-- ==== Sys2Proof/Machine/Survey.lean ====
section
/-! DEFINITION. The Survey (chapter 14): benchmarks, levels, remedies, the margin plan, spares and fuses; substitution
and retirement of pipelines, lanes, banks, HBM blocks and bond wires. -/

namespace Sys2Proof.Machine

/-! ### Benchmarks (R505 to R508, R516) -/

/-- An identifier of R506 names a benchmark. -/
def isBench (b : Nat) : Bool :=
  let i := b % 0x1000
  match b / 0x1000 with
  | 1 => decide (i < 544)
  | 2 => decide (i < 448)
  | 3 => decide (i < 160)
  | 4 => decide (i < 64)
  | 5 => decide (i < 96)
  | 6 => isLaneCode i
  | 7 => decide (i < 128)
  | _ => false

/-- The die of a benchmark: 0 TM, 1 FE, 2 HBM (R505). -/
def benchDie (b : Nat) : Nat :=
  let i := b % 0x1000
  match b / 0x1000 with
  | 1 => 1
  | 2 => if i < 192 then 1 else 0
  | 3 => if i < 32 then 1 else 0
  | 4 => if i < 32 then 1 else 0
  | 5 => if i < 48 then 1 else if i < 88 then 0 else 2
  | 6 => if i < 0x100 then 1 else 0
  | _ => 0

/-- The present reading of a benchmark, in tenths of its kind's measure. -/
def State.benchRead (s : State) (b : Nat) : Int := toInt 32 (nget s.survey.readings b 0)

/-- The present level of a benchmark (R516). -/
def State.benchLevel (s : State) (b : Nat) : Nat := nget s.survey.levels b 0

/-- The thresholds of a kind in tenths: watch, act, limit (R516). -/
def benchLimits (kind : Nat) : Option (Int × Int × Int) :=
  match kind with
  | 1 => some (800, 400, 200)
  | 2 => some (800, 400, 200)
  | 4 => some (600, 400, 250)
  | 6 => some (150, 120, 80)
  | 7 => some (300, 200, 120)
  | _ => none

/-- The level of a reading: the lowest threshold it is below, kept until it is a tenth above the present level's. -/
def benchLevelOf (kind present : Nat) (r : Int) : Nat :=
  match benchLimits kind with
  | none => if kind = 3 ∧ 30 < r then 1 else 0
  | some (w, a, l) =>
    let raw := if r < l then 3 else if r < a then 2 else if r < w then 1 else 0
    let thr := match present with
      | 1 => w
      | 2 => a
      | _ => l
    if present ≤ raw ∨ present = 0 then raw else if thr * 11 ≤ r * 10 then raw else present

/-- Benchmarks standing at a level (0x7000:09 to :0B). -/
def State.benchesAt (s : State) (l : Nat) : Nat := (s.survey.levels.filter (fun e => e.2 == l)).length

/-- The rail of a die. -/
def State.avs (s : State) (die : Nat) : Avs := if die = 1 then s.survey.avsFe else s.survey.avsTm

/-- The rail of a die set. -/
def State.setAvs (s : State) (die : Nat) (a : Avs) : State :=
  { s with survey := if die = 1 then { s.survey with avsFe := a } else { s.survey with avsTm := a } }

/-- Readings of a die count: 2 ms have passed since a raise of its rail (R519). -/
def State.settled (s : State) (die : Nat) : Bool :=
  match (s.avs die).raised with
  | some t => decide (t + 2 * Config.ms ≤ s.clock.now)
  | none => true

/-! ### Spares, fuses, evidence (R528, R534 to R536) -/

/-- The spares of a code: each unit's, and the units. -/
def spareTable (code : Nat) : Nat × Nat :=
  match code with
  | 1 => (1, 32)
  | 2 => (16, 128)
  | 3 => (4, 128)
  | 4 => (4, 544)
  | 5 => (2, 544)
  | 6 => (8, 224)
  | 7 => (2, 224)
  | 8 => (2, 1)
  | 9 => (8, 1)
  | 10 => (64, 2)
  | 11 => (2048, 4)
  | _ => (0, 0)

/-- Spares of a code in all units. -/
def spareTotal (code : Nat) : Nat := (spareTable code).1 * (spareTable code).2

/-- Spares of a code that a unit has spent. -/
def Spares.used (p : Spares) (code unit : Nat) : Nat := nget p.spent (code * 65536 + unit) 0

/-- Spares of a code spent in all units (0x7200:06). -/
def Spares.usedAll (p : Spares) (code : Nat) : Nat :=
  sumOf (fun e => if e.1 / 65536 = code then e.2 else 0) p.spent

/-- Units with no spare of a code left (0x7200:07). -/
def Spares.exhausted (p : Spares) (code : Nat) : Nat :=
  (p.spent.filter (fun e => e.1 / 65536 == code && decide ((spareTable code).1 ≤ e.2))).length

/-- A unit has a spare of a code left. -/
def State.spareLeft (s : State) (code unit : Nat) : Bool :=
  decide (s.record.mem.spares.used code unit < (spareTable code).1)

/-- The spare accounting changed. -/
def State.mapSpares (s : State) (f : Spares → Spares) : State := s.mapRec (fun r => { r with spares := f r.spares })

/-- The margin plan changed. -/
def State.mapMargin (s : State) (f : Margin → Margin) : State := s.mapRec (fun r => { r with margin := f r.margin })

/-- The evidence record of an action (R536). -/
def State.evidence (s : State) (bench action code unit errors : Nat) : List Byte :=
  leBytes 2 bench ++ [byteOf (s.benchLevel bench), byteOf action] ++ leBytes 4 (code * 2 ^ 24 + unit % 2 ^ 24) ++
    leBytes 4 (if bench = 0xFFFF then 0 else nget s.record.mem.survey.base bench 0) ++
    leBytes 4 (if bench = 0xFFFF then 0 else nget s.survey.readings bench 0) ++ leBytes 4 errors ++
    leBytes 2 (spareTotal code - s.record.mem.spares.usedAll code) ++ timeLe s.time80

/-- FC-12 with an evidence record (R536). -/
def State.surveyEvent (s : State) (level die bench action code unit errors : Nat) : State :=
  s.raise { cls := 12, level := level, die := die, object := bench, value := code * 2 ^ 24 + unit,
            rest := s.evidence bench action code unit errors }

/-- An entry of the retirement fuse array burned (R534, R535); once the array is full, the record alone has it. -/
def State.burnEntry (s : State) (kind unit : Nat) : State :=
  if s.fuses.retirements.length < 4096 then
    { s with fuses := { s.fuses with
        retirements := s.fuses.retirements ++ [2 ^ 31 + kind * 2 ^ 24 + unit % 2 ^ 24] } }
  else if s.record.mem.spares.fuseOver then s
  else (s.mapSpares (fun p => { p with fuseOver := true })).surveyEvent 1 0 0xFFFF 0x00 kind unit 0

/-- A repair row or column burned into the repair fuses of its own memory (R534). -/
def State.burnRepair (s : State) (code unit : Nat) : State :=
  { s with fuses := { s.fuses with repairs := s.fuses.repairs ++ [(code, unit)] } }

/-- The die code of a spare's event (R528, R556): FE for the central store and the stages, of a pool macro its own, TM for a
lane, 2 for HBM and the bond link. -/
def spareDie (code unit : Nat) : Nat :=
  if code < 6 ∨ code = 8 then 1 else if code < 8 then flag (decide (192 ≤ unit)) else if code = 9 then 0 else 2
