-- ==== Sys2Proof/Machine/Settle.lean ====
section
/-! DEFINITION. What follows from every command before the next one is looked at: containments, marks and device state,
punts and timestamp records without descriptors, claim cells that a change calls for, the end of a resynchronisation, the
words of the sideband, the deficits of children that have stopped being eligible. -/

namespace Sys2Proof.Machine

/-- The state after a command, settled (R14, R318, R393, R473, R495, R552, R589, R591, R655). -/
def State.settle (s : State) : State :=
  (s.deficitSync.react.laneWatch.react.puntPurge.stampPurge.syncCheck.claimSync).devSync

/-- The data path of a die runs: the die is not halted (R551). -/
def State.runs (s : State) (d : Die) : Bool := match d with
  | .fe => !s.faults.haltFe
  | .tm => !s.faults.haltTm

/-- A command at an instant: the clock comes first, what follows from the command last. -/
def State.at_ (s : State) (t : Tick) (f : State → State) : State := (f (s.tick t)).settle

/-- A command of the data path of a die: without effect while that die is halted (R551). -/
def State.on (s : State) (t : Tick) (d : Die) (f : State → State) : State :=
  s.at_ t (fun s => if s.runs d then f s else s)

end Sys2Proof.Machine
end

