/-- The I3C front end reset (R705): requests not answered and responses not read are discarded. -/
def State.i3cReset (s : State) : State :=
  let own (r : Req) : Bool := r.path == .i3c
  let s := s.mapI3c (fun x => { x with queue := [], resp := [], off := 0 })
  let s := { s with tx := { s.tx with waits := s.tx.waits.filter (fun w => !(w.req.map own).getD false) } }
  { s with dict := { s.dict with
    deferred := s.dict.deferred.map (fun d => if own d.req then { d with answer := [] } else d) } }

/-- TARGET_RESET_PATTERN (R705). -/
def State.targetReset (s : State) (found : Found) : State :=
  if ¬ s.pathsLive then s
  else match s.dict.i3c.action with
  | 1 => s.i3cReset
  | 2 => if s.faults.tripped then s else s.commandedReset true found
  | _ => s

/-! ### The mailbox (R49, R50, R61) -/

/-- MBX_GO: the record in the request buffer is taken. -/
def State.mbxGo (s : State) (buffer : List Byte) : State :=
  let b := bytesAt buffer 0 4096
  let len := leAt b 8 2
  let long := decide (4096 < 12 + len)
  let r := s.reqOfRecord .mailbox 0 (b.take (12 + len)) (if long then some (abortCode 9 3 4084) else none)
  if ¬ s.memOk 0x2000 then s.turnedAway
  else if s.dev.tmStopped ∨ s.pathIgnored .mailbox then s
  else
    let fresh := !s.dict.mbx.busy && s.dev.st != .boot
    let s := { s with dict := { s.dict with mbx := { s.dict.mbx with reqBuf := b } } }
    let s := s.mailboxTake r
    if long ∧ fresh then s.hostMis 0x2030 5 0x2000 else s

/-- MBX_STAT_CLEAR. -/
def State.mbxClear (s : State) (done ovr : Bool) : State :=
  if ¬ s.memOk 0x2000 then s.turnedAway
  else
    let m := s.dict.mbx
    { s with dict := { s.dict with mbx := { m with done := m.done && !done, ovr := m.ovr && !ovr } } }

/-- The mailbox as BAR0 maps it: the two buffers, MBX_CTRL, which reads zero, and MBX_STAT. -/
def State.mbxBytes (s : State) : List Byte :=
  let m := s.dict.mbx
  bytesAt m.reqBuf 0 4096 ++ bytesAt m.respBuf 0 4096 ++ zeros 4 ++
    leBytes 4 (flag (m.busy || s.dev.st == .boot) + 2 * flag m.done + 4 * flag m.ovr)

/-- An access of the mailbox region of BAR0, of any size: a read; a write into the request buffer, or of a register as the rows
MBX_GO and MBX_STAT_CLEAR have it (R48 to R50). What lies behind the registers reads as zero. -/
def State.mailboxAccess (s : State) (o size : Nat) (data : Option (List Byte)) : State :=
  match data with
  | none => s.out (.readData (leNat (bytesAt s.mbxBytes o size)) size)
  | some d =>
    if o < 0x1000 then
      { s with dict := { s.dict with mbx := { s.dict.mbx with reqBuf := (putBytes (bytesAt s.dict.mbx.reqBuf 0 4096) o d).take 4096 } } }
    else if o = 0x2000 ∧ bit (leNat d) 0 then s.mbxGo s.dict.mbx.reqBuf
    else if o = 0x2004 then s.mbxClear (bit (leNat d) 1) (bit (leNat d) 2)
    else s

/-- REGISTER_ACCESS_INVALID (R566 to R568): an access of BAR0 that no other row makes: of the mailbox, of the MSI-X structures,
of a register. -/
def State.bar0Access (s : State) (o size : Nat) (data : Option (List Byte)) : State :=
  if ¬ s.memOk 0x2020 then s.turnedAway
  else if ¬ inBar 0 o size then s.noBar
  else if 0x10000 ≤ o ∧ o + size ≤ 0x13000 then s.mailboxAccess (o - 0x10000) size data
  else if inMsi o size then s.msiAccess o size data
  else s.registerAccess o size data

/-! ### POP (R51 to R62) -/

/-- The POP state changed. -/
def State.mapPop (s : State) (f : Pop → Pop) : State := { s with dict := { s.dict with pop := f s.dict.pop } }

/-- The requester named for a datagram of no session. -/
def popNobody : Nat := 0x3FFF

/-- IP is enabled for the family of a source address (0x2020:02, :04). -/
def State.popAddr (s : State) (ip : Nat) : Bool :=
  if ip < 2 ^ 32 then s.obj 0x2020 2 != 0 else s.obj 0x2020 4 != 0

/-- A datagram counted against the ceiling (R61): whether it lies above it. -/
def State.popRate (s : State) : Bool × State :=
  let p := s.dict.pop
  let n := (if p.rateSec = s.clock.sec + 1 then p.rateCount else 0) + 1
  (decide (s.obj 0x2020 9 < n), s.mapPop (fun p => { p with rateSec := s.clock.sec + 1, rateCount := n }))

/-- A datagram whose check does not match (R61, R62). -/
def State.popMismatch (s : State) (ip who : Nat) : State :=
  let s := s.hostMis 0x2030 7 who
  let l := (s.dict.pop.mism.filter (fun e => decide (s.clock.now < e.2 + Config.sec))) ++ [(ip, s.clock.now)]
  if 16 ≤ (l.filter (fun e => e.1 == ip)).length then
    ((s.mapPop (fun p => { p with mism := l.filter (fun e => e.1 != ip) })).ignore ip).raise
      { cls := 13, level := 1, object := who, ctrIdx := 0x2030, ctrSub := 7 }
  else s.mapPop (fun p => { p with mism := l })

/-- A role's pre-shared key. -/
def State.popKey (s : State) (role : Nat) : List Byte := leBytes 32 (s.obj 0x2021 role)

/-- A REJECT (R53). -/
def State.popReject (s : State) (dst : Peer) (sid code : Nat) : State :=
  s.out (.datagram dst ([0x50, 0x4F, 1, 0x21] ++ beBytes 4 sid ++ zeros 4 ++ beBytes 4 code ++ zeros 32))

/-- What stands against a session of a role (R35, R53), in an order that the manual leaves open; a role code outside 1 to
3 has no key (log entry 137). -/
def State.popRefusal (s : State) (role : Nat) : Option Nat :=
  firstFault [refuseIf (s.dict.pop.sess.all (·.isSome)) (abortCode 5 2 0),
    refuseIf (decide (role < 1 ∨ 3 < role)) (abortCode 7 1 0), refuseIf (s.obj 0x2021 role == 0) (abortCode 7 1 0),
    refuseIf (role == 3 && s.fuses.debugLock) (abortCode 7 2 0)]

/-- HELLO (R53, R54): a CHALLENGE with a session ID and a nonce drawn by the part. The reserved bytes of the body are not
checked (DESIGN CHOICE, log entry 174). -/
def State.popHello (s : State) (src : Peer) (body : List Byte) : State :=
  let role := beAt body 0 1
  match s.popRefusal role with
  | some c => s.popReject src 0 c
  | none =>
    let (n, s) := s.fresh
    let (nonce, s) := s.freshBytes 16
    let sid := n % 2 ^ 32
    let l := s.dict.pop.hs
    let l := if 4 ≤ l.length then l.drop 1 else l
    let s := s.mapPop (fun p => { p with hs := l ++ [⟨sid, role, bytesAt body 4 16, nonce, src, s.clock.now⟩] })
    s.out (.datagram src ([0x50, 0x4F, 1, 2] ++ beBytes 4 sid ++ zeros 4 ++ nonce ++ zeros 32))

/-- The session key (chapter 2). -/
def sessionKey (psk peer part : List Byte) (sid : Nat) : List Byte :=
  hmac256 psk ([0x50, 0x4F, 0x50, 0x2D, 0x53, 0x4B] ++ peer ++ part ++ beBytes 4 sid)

* **What is needed**
In the listing above, locate the line containing "s.out (.datagram dst" and the line containing "let s := s.mapPop". Extract those two lines and every line between them, exactly as written, and only those.

* **Solved exercise**
  s.out (.datagram dst ([0x50, 0x4F, 1, 0x21] ++ beBytes 4 sid ++ zeros 4 ++ beBytes 4 code ++ zeros 32))

/-- What stands against a session of a role (R35, R53), in an order that the manual leaves open; a role code outside 1 to
3 has no key (log entry 137). -/
def State.popRefusal (s : State) (role : Nat) : Option Nat :=
  firstFault [refuseIf (s.dict.pop.sess.all (·.isSome)) (abortCode 5 2 0),
    refuseIf (decide (role < 1 ∨ 3 < role)) (abortCode 7 1 0), refuseIf (s.obj 0x2021 role == 0) (abortCode 7 1 0),
    refuseIf (role == 3 && s.fuses.debugLock) (abortCode 7 2 0)]

/-- HELLO (R53, R54): a CHALLENGE with a session ID and a nonce drawn by the part. The reserved bytes of the body are not
checked (DESIGN CHOICE, log entry 174). -/
def State.popHello (s : State) (src : Peer) (body : List Byte) : State :=
  let role := beAt body 0 1
  match s.popRefusal role with
  | some c => s.popReject src 0 c
  | none =>
    let (n, s) := s.fresh
    let (nonce, s) := s.freshBytes 16
    let sid := n % 2 ^ 32
    let l := s.dict.pop.hs
    let l := if 4 ≤ l.length then l.drop 1 else l
    let s := s.mapPop (fun p => { p with hs := l ++ [⟨sid, role, bytesAt body 4 16, nonce, src, s.clock.now⟩] })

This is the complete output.